EXERCISE DIRECTIONS :: Go through the listing beneath and show each line containing the string "objects".

INFORMATION PROVIDED ::

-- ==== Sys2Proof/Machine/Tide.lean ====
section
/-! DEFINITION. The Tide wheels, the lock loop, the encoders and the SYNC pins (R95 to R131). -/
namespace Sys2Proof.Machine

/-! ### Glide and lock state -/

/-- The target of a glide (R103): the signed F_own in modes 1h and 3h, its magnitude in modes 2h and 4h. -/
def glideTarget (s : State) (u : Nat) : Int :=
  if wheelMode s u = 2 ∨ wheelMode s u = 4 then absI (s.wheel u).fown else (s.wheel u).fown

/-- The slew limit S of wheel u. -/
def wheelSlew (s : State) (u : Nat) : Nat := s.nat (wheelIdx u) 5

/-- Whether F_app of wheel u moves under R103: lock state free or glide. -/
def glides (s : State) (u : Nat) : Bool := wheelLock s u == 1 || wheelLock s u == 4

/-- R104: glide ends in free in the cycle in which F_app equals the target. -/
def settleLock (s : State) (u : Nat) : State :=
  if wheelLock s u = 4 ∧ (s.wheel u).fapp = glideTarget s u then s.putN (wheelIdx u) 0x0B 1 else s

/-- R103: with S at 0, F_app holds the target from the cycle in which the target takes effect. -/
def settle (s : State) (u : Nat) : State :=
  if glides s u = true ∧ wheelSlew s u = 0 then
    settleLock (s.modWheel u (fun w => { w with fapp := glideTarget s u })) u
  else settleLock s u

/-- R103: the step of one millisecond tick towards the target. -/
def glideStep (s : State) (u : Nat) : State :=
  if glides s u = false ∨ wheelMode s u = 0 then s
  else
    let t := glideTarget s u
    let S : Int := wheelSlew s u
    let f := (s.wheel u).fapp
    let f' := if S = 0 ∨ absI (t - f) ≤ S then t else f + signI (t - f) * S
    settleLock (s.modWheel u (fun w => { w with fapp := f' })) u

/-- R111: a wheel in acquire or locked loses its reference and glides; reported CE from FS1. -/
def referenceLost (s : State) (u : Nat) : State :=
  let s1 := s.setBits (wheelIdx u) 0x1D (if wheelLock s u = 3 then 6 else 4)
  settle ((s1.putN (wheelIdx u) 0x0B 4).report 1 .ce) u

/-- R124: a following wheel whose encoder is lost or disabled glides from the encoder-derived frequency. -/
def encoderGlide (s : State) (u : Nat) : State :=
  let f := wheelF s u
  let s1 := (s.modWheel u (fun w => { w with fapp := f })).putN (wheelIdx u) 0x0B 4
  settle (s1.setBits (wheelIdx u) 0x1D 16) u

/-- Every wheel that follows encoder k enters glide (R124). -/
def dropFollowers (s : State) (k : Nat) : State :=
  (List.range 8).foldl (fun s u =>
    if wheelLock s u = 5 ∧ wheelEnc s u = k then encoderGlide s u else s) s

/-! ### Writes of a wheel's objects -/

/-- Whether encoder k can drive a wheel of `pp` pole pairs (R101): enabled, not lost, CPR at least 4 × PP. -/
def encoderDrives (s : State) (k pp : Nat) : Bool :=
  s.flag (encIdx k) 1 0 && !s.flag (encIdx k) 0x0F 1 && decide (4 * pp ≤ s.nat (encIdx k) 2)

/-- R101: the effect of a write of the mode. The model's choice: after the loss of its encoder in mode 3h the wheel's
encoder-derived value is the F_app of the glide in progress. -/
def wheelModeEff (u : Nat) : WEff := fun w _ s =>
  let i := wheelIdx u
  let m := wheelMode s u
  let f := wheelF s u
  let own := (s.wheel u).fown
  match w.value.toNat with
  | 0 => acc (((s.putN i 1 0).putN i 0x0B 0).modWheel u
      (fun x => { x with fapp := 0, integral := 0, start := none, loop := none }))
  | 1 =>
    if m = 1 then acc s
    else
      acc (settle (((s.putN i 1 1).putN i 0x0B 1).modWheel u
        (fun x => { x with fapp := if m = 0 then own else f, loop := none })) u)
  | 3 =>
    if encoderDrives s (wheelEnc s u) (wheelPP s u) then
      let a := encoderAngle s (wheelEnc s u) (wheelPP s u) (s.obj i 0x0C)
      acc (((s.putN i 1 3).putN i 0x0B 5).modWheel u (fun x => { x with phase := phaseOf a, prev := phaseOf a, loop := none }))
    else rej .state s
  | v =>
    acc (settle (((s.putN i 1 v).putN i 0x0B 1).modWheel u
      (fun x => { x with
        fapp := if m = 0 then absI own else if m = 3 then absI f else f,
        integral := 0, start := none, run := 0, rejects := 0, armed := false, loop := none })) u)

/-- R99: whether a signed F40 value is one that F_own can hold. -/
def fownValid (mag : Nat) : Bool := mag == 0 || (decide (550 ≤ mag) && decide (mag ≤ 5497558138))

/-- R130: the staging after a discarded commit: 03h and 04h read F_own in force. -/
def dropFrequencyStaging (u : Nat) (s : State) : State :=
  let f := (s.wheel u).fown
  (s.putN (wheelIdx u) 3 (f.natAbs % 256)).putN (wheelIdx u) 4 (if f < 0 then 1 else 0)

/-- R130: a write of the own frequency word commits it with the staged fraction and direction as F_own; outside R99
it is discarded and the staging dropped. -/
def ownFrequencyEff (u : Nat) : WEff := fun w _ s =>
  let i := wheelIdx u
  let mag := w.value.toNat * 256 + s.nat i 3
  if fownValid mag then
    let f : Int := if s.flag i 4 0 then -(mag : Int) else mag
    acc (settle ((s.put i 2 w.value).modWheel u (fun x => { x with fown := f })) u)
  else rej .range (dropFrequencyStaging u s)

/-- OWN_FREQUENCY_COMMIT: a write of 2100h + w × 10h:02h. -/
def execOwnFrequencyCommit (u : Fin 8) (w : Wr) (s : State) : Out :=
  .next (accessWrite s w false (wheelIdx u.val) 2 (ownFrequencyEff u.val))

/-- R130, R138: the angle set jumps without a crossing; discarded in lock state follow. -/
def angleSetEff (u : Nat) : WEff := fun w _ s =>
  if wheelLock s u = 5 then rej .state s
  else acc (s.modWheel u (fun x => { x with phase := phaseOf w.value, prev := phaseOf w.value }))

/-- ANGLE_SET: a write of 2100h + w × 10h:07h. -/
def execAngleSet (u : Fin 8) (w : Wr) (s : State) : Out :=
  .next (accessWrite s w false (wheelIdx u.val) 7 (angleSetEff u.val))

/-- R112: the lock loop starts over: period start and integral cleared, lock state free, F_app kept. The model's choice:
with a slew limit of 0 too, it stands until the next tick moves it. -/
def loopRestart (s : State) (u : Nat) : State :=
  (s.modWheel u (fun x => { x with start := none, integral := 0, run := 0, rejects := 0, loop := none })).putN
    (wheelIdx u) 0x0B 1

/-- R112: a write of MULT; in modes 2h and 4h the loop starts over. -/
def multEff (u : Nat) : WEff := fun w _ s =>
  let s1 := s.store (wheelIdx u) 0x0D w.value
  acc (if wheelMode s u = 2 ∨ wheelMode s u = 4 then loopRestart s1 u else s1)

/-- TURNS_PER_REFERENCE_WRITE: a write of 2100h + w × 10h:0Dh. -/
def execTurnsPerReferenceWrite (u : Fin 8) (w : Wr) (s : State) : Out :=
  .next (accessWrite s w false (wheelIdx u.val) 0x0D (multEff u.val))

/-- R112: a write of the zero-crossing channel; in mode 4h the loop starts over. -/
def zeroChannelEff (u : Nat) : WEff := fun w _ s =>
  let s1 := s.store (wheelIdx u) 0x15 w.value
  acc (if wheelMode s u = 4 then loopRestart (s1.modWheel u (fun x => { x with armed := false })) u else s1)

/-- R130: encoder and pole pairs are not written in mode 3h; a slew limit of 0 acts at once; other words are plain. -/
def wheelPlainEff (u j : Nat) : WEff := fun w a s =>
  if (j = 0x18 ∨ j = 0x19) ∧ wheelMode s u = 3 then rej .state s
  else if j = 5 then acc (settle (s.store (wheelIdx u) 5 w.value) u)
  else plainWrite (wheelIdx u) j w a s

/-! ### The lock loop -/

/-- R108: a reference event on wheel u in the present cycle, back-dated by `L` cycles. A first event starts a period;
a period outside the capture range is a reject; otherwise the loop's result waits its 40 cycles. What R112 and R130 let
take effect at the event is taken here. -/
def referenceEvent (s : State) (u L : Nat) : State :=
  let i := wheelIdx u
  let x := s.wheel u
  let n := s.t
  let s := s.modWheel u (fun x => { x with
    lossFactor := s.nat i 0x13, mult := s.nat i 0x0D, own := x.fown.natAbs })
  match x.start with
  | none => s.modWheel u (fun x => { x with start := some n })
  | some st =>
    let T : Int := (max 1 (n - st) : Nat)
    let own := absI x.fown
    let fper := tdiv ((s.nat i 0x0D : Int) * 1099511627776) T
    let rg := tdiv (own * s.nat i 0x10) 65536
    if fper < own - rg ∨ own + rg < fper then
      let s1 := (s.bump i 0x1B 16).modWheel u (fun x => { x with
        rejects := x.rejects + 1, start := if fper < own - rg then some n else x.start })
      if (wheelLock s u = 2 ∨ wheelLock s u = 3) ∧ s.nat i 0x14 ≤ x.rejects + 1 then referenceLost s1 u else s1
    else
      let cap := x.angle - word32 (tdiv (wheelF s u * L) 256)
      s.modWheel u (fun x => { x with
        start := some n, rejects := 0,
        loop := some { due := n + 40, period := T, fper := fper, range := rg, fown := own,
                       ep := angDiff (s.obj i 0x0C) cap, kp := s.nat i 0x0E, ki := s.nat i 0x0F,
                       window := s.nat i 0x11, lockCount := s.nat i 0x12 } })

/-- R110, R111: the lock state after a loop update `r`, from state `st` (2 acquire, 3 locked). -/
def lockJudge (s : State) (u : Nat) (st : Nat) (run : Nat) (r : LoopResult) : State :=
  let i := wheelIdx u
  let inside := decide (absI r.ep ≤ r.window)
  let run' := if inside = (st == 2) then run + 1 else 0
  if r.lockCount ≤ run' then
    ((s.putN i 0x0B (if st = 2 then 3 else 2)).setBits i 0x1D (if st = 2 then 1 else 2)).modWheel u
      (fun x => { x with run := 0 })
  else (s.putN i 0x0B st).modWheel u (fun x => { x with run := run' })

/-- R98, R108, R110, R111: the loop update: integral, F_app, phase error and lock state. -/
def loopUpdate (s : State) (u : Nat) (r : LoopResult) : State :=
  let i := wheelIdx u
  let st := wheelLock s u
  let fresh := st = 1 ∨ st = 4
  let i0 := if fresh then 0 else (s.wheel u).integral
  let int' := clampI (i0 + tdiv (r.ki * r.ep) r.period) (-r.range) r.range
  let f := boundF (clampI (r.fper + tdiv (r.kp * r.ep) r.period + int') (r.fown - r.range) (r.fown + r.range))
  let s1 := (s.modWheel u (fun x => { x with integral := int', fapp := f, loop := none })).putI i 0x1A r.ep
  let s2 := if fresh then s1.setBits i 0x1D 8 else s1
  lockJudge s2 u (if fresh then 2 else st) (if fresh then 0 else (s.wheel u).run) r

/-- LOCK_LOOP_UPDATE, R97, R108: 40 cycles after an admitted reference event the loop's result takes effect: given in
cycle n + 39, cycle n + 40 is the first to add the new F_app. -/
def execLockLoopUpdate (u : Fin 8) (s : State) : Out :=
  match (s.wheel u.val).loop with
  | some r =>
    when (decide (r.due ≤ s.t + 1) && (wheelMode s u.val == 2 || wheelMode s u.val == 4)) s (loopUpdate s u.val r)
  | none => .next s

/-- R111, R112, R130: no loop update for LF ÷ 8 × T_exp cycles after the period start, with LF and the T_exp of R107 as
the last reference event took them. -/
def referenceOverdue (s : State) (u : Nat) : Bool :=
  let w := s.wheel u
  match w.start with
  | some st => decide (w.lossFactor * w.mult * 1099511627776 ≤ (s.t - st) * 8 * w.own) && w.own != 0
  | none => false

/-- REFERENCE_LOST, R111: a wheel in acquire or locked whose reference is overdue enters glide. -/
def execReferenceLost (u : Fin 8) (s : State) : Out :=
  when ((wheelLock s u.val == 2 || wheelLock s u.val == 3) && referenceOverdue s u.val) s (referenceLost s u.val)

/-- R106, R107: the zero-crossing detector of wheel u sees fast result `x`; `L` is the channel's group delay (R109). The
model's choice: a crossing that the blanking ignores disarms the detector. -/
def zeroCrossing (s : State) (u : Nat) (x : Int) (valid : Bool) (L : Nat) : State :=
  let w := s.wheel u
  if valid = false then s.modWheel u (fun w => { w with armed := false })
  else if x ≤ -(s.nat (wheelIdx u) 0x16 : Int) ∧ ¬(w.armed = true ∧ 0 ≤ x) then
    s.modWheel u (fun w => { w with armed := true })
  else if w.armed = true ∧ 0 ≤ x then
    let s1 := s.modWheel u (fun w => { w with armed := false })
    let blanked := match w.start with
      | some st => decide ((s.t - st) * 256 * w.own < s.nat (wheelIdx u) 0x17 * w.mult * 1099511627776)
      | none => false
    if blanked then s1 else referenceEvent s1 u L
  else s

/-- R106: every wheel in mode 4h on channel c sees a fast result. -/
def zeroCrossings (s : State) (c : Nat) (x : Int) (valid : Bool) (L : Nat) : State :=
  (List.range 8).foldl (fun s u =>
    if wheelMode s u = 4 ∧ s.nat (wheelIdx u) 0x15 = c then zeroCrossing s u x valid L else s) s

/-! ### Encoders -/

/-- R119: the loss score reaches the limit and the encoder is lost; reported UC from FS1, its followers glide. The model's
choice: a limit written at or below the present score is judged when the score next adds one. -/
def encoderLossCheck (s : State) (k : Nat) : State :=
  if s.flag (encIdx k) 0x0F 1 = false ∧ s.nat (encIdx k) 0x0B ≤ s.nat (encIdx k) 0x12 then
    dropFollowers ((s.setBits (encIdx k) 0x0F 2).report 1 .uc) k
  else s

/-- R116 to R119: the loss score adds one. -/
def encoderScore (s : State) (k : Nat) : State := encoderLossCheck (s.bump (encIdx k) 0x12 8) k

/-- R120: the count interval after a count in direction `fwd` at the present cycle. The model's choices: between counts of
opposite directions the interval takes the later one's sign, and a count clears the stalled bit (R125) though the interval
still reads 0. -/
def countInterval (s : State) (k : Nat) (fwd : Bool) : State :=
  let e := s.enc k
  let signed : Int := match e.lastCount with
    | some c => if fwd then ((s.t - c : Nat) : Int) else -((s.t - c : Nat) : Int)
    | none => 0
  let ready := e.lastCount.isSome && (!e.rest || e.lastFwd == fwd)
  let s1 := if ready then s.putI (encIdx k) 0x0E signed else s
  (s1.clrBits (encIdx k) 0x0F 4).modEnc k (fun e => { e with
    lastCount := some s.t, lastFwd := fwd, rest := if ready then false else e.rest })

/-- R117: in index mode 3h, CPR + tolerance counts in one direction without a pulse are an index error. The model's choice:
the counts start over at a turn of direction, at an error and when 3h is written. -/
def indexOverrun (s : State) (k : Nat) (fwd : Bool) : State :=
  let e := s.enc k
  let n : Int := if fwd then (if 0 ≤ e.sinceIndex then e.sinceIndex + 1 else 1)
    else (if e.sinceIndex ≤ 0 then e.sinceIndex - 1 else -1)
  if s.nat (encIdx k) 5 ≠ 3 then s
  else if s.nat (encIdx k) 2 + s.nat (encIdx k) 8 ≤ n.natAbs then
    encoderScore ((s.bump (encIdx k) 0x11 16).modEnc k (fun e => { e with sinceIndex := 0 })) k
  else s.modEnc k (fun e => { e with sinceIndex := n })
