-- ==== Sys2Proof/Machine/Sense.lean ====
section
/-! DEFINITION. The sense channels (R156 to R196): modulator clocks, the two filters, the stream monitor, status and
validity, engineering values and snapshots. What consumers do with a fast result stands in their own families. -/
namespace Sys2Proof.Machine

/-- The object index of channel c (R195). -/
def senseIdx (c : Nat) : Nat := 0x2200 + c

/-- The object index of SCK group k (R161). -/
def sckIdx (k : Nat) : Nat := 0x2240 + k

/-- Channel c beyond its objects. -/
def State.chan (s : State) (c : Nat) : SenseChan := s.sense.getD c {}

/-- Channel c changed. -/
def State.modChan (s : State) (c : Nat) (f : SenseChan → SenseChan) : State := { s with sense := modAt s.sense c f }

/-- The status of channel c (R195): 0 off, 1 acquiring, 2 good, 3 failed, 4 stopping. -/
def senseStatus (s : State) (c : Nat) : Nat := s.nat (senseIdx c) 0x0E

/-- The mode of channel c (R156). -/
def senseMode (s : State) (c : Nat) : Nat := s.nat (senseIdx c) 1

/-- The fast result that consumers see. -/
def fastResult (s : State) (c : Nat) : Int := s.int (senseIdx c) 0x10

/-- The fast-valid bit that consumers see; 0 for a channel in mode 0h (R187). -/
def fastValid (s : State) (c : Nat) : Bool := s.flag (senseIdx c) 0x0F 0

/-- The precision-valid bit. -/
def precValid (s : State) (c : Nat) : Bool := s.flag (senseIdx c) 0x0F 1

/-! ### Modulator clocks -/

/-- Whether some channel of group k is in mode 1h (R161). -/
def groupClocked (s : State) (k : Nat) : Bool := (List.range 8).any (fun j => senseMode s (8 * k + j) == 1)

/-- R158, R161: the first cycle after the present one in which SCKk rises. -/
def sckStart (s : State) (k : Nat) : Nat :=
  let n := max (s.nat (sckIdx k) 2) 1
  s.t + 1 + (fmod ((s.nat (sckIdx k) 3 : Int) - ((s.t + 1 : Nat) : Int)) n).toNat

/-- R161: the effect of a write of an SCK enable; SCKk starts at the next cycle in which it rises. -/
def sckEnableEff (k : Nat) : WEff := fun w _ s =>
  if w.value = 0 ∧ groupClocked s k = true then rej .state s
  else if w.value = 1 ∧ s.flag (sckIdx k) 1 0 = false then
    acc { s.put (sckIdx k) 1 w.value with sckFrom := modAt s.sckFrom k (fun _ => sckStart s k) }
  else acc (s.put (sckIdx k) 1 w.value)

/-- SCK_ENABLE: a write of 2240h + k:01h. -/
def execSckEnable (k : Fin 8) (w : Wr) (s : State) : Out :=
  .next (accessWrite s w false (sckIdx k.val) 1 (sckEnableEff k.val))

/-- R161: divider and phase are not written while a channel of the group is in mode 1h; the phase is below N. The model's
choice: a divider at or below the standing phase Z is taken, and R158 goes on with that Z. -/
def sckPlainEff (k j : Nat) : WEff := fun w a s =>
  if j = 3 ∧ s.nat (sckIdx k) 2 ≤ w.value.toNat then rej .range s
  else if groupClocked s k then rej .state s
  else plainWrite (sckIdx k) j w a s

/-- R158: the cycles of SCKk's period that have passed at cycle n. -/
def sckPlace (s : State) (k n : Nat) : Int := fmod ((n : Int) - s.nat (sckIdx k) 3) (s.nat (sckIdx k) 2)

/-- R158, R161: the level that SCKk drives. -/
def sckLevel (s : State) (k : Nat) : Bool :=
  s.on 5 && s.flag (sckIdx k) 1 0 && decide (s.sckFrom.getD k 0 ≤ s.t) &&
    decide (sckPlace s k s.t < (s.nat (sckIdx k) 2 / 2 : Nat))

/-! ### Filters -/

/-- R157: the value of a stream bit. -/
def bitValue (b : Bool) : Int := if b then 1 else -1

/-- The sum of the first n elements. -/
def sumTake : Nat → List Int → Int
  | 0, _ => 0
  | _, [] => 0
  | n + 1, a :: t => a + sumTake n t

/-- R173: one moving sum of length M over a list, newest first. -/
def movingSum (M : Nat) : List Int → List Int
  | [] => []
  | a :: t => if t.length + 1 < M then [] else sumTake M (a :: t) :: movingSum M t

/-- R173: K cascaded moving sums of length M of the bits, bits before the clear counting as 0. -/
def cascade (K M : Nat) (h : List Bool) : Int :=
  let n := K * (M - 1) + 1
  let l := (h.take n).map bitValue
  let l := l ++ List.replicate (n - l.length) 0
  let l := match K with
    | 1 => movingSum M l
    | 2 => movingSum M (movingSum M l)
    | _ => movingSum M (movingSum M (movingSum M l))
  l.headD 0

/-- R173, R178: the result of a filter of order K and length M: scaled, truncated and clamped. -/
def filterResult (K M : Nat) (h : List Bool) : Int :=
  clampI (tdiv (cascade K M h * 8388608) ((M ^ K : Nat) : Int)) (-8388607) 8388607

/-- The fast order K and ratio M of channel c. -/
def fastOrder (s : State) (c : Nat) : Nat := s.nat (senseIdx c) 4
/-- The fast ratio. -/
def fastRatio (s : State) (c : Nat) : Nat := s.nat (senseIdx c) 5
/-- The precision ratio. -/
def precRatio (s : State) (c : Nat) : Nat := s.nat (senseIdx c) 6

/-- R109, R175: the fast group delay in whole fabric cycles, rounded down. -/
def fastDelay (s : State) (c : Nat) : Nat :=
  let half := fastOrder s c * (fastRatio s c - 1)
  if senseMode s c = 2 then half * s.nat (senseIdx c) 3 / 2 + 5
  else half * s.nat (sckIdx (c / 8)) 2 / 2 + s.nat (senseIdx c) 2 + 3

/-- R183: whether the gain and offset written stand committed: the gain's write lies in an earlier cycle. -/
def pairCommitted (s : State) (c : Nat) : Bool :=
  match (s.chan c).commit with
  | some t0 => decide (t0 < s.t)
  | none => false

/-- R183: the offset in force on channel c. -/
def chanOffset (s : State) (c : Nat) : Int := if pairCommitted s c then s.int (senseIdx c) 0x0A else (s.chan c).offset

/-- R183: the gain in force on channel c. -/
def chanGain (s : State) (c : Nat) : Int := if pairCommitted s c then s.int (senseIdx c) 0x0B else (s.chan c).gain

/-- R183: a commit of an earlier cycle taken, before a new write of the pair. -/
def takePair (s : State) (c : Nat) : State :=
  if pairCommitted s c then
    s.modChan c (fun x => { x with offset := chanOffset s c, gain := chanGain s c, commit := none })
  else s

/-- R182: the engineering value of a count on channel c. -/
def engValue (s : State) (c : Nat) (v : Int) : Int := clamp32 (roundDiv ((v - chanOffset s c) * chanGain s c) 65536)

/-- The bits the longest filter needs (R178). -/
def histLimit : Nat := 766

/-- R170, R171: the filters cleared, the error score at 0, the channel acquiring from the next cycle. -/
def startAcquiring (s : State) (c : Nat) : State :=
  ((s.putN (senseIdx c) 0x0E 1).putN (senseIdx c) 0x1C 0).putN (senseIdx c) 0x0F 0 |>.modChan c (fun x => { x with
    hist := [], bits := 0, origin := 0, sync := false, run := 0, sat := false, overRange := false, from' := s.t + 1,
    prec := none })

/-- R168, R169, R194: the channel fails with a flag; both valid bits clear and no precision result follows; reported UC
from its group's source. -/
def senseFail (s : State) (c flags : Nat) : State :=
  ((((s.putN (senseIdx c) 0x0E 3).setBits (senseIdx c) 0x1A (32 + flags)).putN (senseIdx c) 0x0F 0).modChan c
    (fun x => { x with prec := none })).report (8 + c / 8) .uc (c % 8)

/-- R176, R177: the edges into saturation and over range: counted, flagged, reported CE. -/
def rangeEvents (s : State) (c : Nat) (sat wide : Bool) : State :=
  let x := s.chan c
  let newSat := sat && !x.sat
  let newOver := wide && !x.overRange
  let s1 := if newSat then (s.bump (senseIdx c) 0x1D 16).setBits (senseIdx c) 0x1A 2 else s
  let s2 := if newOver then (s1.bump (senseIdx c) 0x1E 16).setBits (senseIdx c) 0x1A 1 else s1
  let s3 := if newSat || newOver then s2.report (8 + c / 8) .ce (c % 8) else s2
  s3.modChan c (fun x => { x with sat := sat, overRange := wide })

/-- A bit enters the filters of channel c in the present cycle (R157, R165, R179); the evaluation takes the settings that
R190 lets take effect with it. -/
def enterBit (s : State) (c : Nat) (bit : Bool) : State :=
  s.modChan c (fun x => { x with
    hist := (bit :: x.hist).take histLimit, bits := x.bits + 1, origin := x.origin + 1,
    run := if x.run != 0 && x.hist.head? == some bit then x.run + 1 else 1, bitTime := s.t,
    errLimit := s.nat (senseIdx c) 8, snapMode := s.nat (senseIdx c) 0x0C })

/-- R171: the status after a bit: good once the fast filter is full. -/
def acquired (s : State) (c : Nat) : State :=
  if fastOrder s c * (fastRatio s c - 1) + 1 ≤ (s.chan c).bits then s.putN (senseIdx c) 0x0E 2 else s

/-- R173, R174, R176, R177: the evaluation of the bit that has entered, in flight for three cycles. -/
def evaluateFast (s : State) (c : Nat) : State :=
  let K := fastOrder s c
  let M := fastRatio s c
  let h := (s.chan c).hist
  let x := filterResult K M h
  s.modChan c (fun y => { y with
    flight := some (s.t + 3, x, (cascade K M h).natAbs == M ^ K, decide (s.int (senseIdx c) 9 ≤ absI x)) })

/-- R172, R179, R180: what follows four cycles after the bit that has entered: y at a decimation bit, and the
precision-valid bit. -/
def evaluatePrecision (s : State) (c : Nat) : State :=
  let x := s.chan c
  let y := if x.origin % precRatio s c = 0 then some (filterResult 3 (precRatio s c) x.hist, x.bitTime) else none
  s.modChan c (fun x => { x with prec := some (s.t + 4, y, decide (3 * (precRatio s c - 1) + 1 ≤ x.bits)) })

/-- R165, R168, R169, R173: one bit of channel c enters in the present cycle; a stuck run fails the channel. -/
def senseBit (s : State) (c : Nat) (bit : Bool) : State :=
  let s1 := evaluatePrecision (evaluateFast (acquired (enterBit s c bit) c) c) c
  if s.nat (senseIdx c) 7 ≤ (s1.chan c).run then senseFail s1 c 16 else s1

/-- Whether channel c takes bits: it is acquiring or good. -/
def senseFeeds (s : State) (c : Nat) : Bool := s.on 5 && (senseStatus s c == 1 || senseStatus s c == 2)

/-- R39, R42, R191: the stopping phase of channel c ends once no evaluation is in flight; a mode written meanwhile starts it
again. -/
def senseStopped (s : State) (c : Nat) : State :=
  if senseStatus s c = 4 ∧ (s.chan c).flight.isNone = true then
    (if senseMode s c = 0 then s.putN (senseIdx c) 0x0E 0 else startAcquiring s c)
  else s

YOUR SOLUTION ::
/-! ### Writes of a wheel's objects -/
/-- Channel c beyond its objects. -/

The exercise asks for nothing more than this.